_YOUR TASK_: When you reach the line containing "than 127. -/" in the records below, start copying exactly, and stop once you have copied the line containing "functions of ENC -/".

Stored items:
-- ==== Sys2Proof/Machine/Operands.lean ====
section
/-! DEFINITION. The operand forms: a pixel as an intensity or as a bilevel value (R40, R100), and the widening of an
operand into a Word or a wValue (R71). -/

namespace Sys2Proof.Machine

/-- `Thresh` (R100): on if and only if the intensity, unsigned, is strictly greater than 127. -/
def threshold (p : Byte) : Bit := if Config.thresh < p then 1 else 0

/-- `zext_32(b) << k`, the pixel's contribution to the Word under assembly (R112). -/
def pixelMask (b : Bit) (k : Nat) : Word := b.setWidth 32 <<< k

/-- `zext_16(v)`, the wValue of `PANEL_ONOFF` (R152). -/
def onoffValue (v : Bit) : Half := v.setWidth 16

/-- `val[0]`, what the shadow `panel_on` keeps of a wValue (R159). -/
def onoffShadow (val : Half) : Bit := val.extractLsb' 0 1

end Sys2Proof.Machine
end

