/-- 40_encoder.md section 5 and 41_framer.md section 2: the raster step of `PIX8` and `PIX1` that completes a packet, for
each outcome of the one bulk transfer. The stall clause (a next state with `hung` set) is the model's choice (log
entry 4). -/
def Obligations.PixelCompletesPacket : Prop :=
  ∀ (px : Pixel) (s u : State) (bytes : List Byte) (x : Txn),
    s.hung = none → s.fault = none → s.sess ≠ .closed → s.W ≠ 0 → s.H ≠ 0 →
    60 ≤ s.fifo.length → s.fifo.length ≤ 63 → s.rx.toNat % 32 = 31 ∨ s.rx = s.W - 1 →
    bytes = s.fifo ++ serLE32 (bitRev32 (s.acc ||| (px.bit.setWidth 32 <<< (s.rx.toNat % 32)))) →
    x = .bulk 0x01 (bytes.take 64) →
    u = { s with
      acc := 0
      rx := if s.rx = s.W - 1 then 0 else s.rx + 1
      ry := if s.rx = s.W - 1 then (if s.ry = s.H - 1 then 0 else s.ry + 1) else s.ry
      txAnswers := s.txAnswers.tail } →
    (s.txOutcome x = .ok →
      exec px.command s = .next { u with
        fifo := bytes.drop 64, out := s.out ++ [(x, .ok)], wptr := s.wptr.map (· + 64), sess := .streaming }) ∧
    (s.txOutcome x = .fail →
      exec px.command s = .next { u with
        fifo := bytes, out := s.out ++ [(x, .fail)], wptr := none
        fault := some (.transportFailure (.transaction x)) }) ∧
    (s.txOutcome x = .stall →
      exec px.command s = .next { u with
        fifo := bytes, out := s.out ++ [(x, .stall)], hung := some (.transaction x) })

/-- 40_encoder.md section 5: in every state `PIX8 p` is `PIX1` of the thresholded intensity, which is the intensity's
most significant bit. -/
def Obligations.IntensityIsThresholdedPixel : Prop :=
  ∀ (p : Byte) (s : State), exec (.pix8 p) s = exec (.pix1 (if 127 < p.toNat then 1 else 0)) s ∧
    exec (.pix8 p) s = exec (.pix1 (p.extractLsb' 7 1)) s

/-! ### The pure functions of ENC -/

/-- R100: the threshold, strict; a bilevel pixel is not thresholded. -/
def Obligations.ThresholdLaw : Prop :=
  (∀ p : Byte, (Pixel.intensity p).bit = if 127 < p.toNat then 1 else 0) ∧ ∀ b : Bit, (Pixel.bilevel b).bit = b

/-- R101: the number of row blocks, the columns each holds, and how many the last one holds. -/
def Obligations.RowBlockCount : Prop :=
  ∀ w : Nat, nb w = (w + 31) / 32 ∧ nb w = ⌈(w : ℚ) / 32⌉₊ ∧
    (∀ j < nb w, (∀ x, x < w ∧ x / 32 = j ↔ 32 * j ≤ x ∧ x ≤ min (32 * j + 31) (w - 1)) ∧
      (j + 1 < nb w → min (32 * j + 31) (w - 1) = 32 * j + 31)) ∧
    (0 < w → 1 ≤ w - 32 * (nb w - 1) ∧ w - 32 * (nb w - 1) ≤ 32)

/-- R102: lane dx of the assembled Word is the pixel at column 32 j + dx, and 0 beyond the row. -/
def Obligations.AssembledLanes : Prop :=
  ∀ (row : List Bit) (j dx : Nat), dx < 32 →
    (asm row j).getLsbD dx = if h : 32 * j + dx < row.length then decide (row[32 * j + dx] = 1) else false

/-- R103: the reversal of all 32 bits, its involution, and the values the source states. -/
def Obligations.BitReversalLaws : Prop :=
  (∀ (a : Word) (i : Nat), i < 32 → (bitRev32 a).getLsbD i = a.getLsbD (31 - i)) ∧
  (∀ a : Word, bitRev32 (bitRev32 a) = a) ∧
  bitRev32 0x00000000 = 0x00000000 ∧ bitRev32 0xFFFFFFFF = 0xFFFFFFFF ∧ bitRev32 0x00000055 = 0xAA000000

/-- R104: byte i of the serialisation is bits 8 i to 8 i + 7, least significant byte first. -/
def Obligations.SerialisationLittleEndian : Prop :=
  ∀ v : Word, (serLE32 v).length = 4 ∧
    ∀ i t : Nat, i < 4 → t < 8 → ((serLE32 v).getD i 0).getLsbD t = v.getLsbD (8 * i + t)

/-- R107: the length law. -/
def Obligations.WireBufferLength : Prop :=
  ∀ (img : Image) (w h : Nat), img.isSize w h →
    (encFrame img).length = h * nb w * 4 ∧ (encFrame img).length = h * ⌈(w : ℚ) / 32⌉₊ * 4 ∧
      4 ∣ (encFrame img).length

/-- 20_memory.md section 2, the layout the spec derives ("The Word of row y, row block j", "Conversely, for a byte offset
o"): where every pixel goes, and what every bit of the wire buffer is. -/
def Obligations.WireBufferLayout : Prop :=
  ∀ (img : Image) (w h : Nat), img.isSize w h →
    (encFrame img).length = h * nb w * 4 ∧
    (∀ (x y : Nat) (px : Pixel), img.pix x y = some px →
      ((encFrame img).getD (4 * (y * nb w + x / 32) + (31 - x % 32) / 8) 0).getLsbD ((31 - x % 32) % 8) =
        decide (px.bit = 1)) ∧
    ∀ o t : Nat, o < h * nb w * 4 → t < 8 →
      ((encFrame img).getD o 0).getLsbD t =
        match img.pix (32 * (o / 4 % nb w) + 31 - 8 * (o % 4) - t) (o / 4 / nb w) with
        | some px => decide (px.bit = 1)
        | none => false

/-- 40_encoder.md section 2: all off gives an all-zero buffer; all on, with W a multiple of 32, gives all ones. -/
def Obligations.UniformImages : Prop :=
  ∀ (img : Image) (w h : Nat), img.isSize w h →
    ((∀ row ∈ img, ∀ px ∈ row, px.bit = 0) → encFrame img = List.replicate (h * nb w * 4) 0x00) ∧
    ((∀ row ∈ img, ∀ px ∈ row, px.bit = 1) → 32 ∣ w → encFrame img = List.replicate (h * nb w * 4) 0xFF)

/-! ### PBT -/

/-- R132: the packet sequence of a buffer. -/
def Obligations.ChunkLaws : Prop :=
  ∀ buf : List Byte,
    (chunk buf).length = (buf.length + 63) / 64 ∧
    (∀ p ∈ (chunk buf).dropLast, p.length = 64) ∧
    (∀ p ∈ chunk buf, 1 ≤ p.length ∧ p.length ≤ 64) ∧
    (∀ p ∈ (chunk buf).getLast?, p.length = if buf.length % 64 = 0 then 64 else buf.length % 64) ∧
    (chunk buf).flatten = buf ∧
    (∀ i p, (chunk buf)[i]? = some p → p = (buf.drop (64 * i)).take 64) ∧
    (chunk buf = if buf = [] then [] else buf.take 64 :: chunk (buf.drop 64))

/-- 41_framer.md section 2: the chunking loop in every state, with as many turns as there are full packets, or up to and
with the first transfer that fails or stalls. The stall clause (the field `hung`) is the model's choice (log entry 4). -/
def Obligations.DrainSendsFullPackets : Prop :=
  ∀ (s : State) (n : Nat), s.fault = none → n = s.fifo.length / 64 →
    (∀ rest, s.txAnswers = List.replicate n .ok ++ rest →
      drain s = { s with
        fifo := s.fifo.drop (64 * n)
        out := s.out ++ sentPackets (chunk (s.fifo.take (64 * n)))
        wptr := s.wptr.map (· + 64 * n)
        sess := if n = 0 then s.sess else .streaming
        txAnswers := rest }) ∧
    (∀ k rest x, k < n → s.txAnswers = List.replicate k .ok ++ .fail :: rest →
      x = .bulk 0x01 ((s.fifo.drop (64 * k)).take 64) →
      drain s = { s with
        fifo := s.fifo.drop (64 * k)
        out := s.out ++ sentPackets (chunk (s.fifo.take (64 * k))) ++ [(x, .fail)]
        wptr := none
        sess := if k = 0 then s.sess else .streaming
        fault := some (.transportFailure (.transaction x))
        txAnswers := rest }) ∧
    (∀ k rest x, k < n → s.txAnswers = List.replicate k .ok ++ .stall :: rest →
      x = .bulk 0x01 ((s.fifo.drop (64 * k)).take 64) →
      drain s = { s with
        fifo := s.fifo.drop (64 * k)
        out := s.out ++ sentPackets (chunk (s.fifo.take (64 * k))) ++ [(x, .stall)]
        wptr := s.wptr.map (· + 64 * k)
        sess := if k = 0 then s.sess else .streaming
        hung := some (.transaction x)
        txAnswers := rest })

/-- R133: `BYTE`, the accumulator holding at most 63 bytes as R28 says. A stall is in `StallHangsTheBlock`. -/
def Obligations.ByteEffect : Prop :=
  ∀ d : Byte, decode (packFields 0x30 0x00 (d.setWidth 16)) = .cmd (.byte d) ∧
    ∀ (s u : State) (x : Txn), s.hung = none → s.fault = none → s.fifo.length ≤ 63 →
      x = .bulk 0x01 (s.fifo ++ [d]) → u = { s with txAnswers := s.txAnswers.tail } →
      (s.sess = .closed →
        exec (.byte d) s = .next { s with fault := some (.preconditionViolation .notOpen) }) ∧
      (s.sess ≠ .closed → s.fifo.length < 63 →
        exec (.byte d) s = .next { s with fifo := s.fifo ++ [d] }) ∧
      (s.sess ≠ .closed → s.fifo.length = 63 → s.txOutcome x = .ok →
        exec (.byte d) s = .next { u with
          fifo := [], out := s.out ++ [(x, .ok)], wptr := s.wptr.map (· + 64), sess := .streaming }) ∧
      (s.sess ≠ .closed → s.fifo.length = 63 → s.txOutcome x = .fail →
        exec (.byte d) s = .next { u with
          fifo := s.fifo ++ [d], out := s.out ++ [(x, .fail)], wptr := none
          fault := some (.transportFailure (.transaction x)) })

/-- R134: `FLUSH`, the accumulator holding at most 63 bytes as R28 says. A stall is in `StallHangsTheBlock`. -/
def Obligations.FlushEffect : Prop :=
  decode (packFields 0x31 0x00 0x0000) = .cmd .flush ∧
    ∀ (s u : State) (x : Txn), s.hung = none → s.fault = none → s.fifo.length ≤ 63 →
      x = .bulk 0x01 s.fifo → u = { s with txAnswers := s.txAnswers.tail } →
      (s.sess = .closed →
        exec .flush s = .next { s with fault := some (.preconditionViolation .notOpen) }) ∧
      (s.sess ≠ .closed → s.fifo = [] → exec .flush s = .next s) ∧
      (s.sess ≠ .closed → s.fifo ≠ [] → s.txOutcome x = .ok →
        exec .flush s = .next { u with
          fifo := [], out := s.out ++ [(x, .ok)], wptr := s.wptr.map (· + s.fifo.length), sess := .streaming }) ∧
      (s.sess ≠ .closed → s.fifo ≠ [] → s.txOutcome x = .fail →
        exec .flush s = .next { u with
          out := s.out ++ [(x, .fail)], wptr := none, fault := some (.transportFailure (.transaction x)) })

/-! ### DCP -/

/-- 42_control.md section 1: `OPEN`, for the outcomes with which it completes. "The block never completes this command" on a
stall is in `StallHangsTheBlock`. -/
def Obligations.OpenEffect : Prop :=
  decode (packFields 0x01 0x00 0x0000) = .cmd .openDev ∧
    ∀ s u : State, s.hung = none → s.fault = none → u = { s with openAnswers := s.openAnswers.tail } →
      (s.sess ≠ .closed →
        exec .openDev s = .next { s with fault := some (.preconditionViolation .alreadyOpen) }) ∧
      (s.sess = .closed → s.openOutcome = .ok → exec .openDev s = .next { u with sess := .configured }) ∧
      (s.sess = .closed → s.openOutcome = .notFound →
        exec .openDev s = .next { u with fault := some .deviceNotFound }) ∧
      (s.sess = .closed → s.openOutcome = .fail →
        exec .openDev s = .next { u with fault := some (.transportFailure .openDevice) })

/-- R151: `RESET_WRITEPTR`. A stall is in `StallHangsTheBlock`. -/
def Obligations.ResetWriteptrEffect : Prop :=
  decode (packFields 0x40 0x00 0x0000) = .cmd .resetWriteptr ∧
    ∀ (s u : State) (x : Txn), s.hung = none → s.fault = none →
      x = .ctrl 0x40 0x00 0x0000 0x0000 → u = { s with txAnswers := s.txAnswers.tail } →
      (s.sess = .closed →
        exec .resetWriteptr s = .next { s with fault := some (.preconditionViolation .notOpen) }) ∧
      (s.sess ≠ .closed → s.txOutcome x = .ok →
        exec .resetWriteptr s = .next { u with out := s.out ++ [(x, .ok)], wptr := some 0, sess := .reset }) ∧
      (s.sess ≠ .closed → s.txOutcome x = .fail →
        exec .resetWriteptr s = .next { u with
          out := s.out ++ [(x, .fail)], wptr := none, fault := some (.transportFailure (.transaction x)) })

/-- R152: `PANEL_ONOFF`. A stall is in `StallHangsTheBlock`. -/
def Obligations.PanelOnoffEffect : Prop :=
  ∀ v : Bit, decode (packFields 0x40 0x01 (v.setWidth 16)) = .cmd (.panelOnoff v) ∧
    ∀ (s u : State) (x : Txn), s.hung = none → s.fault = none →
      x = .ctrl 0x40 0x01 (v.setWidth 16) 0x0000 → u = { s with txAnswers := s.txAnswers.tail } →
      (s.sess = .closed →
        exec (.panelOnoff v) s = .next { s with fault := some (.preconditionViolation .notOpen) }) ∧
      (s.sess ≠ .closed → s.txOutcome x = .ok →
        exec (.panelOnoff v) s = .next { u with
          out := s.out ++ [(x, .ok)], wptr := some 0, sess := .reset, panelOn := some v }) ∧
      (s.sess ≠ .closed → s.txOutcome x = .fail →
        exec (.panelOnoff v) s = .next { u with
          out := s.out ++ [(x, .fail)], wptr := none, panelOn := none
          fault := some (.transportFailure (.transaction x)) })

/-- R153: `PANEL_BRIGHTNESS`, the level unchanged and unchecked. A stall is in `StallHangsTheBlock`. -/
def Obligations.PanelBrightnessEffect : Prop :=
  ∀ n : Half, decode (packFields 0x40 0x02 n) = .cmd (.panelBrightness n) ∧
    ∀ (s u : State) (x : Txn), s.hung = none → s.fault = none →
      x = .ctrl 0x40 0x02 n 0x0000 → u = { s with txAnswers := s.txAnswers.tail } →
      (s.sess = .closed →
        exec (.panelBrightness n) s = .next { s with fault := some (.preconditionViolation .notOpen) }) ∧
      (s.sess ≠ .closed → s.txOutcome x = .ok →
        exec (.panelBrightness n) s = .next { u with
          out := s.out ++ [(x, .ok)], wptr := some 0, sess := .reset, bright := some n }) ∧
      (s.sess ≠ .closed → s.txOutcome x = .fail →
        exec (.panelBrightness n) s = .next { u with
          out := s.out ++ [(x, .fail)], wptr := none, bright := none
          fault := some (.transportFailure (.transaction x)) })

_SOLVED EXERCISE_:
/-- `Thresh` (R100): on if and only if the intensity, unsigned, is strictly greater than 127. -/
def threshold (p : Byte) : Bit := if Config.thresh < p then 1 else 0

/-- `zext_32(b) << k`, the pixel's contribution to the Word under assembly (R112). -/
def pixelMask (b : Bit) (k : Nat) : Word := b.setWidth 32 <<< k

/-- `zext_16(v)`, the wValue of `PANEL_ONOFF` (R152). -/
def onoffValue (v : Bit) : Half := v.setWidth 16

/-- `val[0]`, what the shadow `panel_on` keeps of a wValue (R159). -/
def onoffShadow (val : Half) : Bit := val.extractLsb' 0 1

end Sys2Proof.Machine
end

/-- 40_encoder.md section 5 and 41_framer.md section 2: the raster step of `PIX8` and `PIX1` that completes a packet, for
each outcome of the one bulk transfer. The stall clause (a next state with `hung` set) is the model's choice (log
entry 4). -/
def Obligations.PixelCompletesPacket : Prop :=
  ∀ (px : Pixel) (s u : State) (bytes : List Byte) (x : Txn),
    s.hung = none → s.fault = none → s.sess ≠ .closed → s.W ≠ 0 → s.H ≠ 0 →
    60 ≤ s.fifo.length → s.fifo.length ≤ 63 → s.rx.toNat % 32 = 31 ∨ s.rx = s.W - 1 →
    bytes = s.fifo ++ serLE32 (bitRev32 (s.acc ||| (px.bit.setWidth 32 <<< (s.rx.toNat % 32)))) →
    x = .bulk 0x01 (bytes.take 64) →
    u = { s with
      acc := 0
      rx := if s.rx = s.W - 1 then 0 else s.rx + 1
      ry := if s.rx = s.W - 1 then (if s.ry = s.H - 1 then 0 else s.ry + 1) else s.ry
      txAnswers := s.txAnswers.tail } →
    (s.txOutcome x = .ok →
      exec px.command s = .next { u with
        fifo := bytes.drop 64, out := s.out ++ [(x, .ok)], wptr := s.wptr.map (· + 64), sess := .streaming }) ∧
    (s.txOutcome x = .fail →
      exec px.command s = .next { u with
        fifo := bytes, out := s.out ++ [(x, .fail)], wptr := none
        fault := some (.transportFailure (.transaction x)) }) ∧
    (s.txOutcome x = .stall →
      exec px.command s = .next { u with
        fifo := bytes, out := s.out ++ [(x, .stall)], hung := some (.transaction x) })

/-- 40_encoder.md section 5: in every state `PIX8 p` is `PIX1` of the thresholded intensity, which is the intensity's
most significant bit. -/
def Obligations.IntensityIsThresholdedPixel : Prop :=
  ∀ (p : Byte) (s : State), exec (.pix8 p) s = exec (.pix1 (if 127 < p.toNat then 1 else 0)) s ∧
    exec (.pix8 p) s = exec (.pix1 (p.extractLsb' 7 1)) s

/-! ### The pure functions of ENC -/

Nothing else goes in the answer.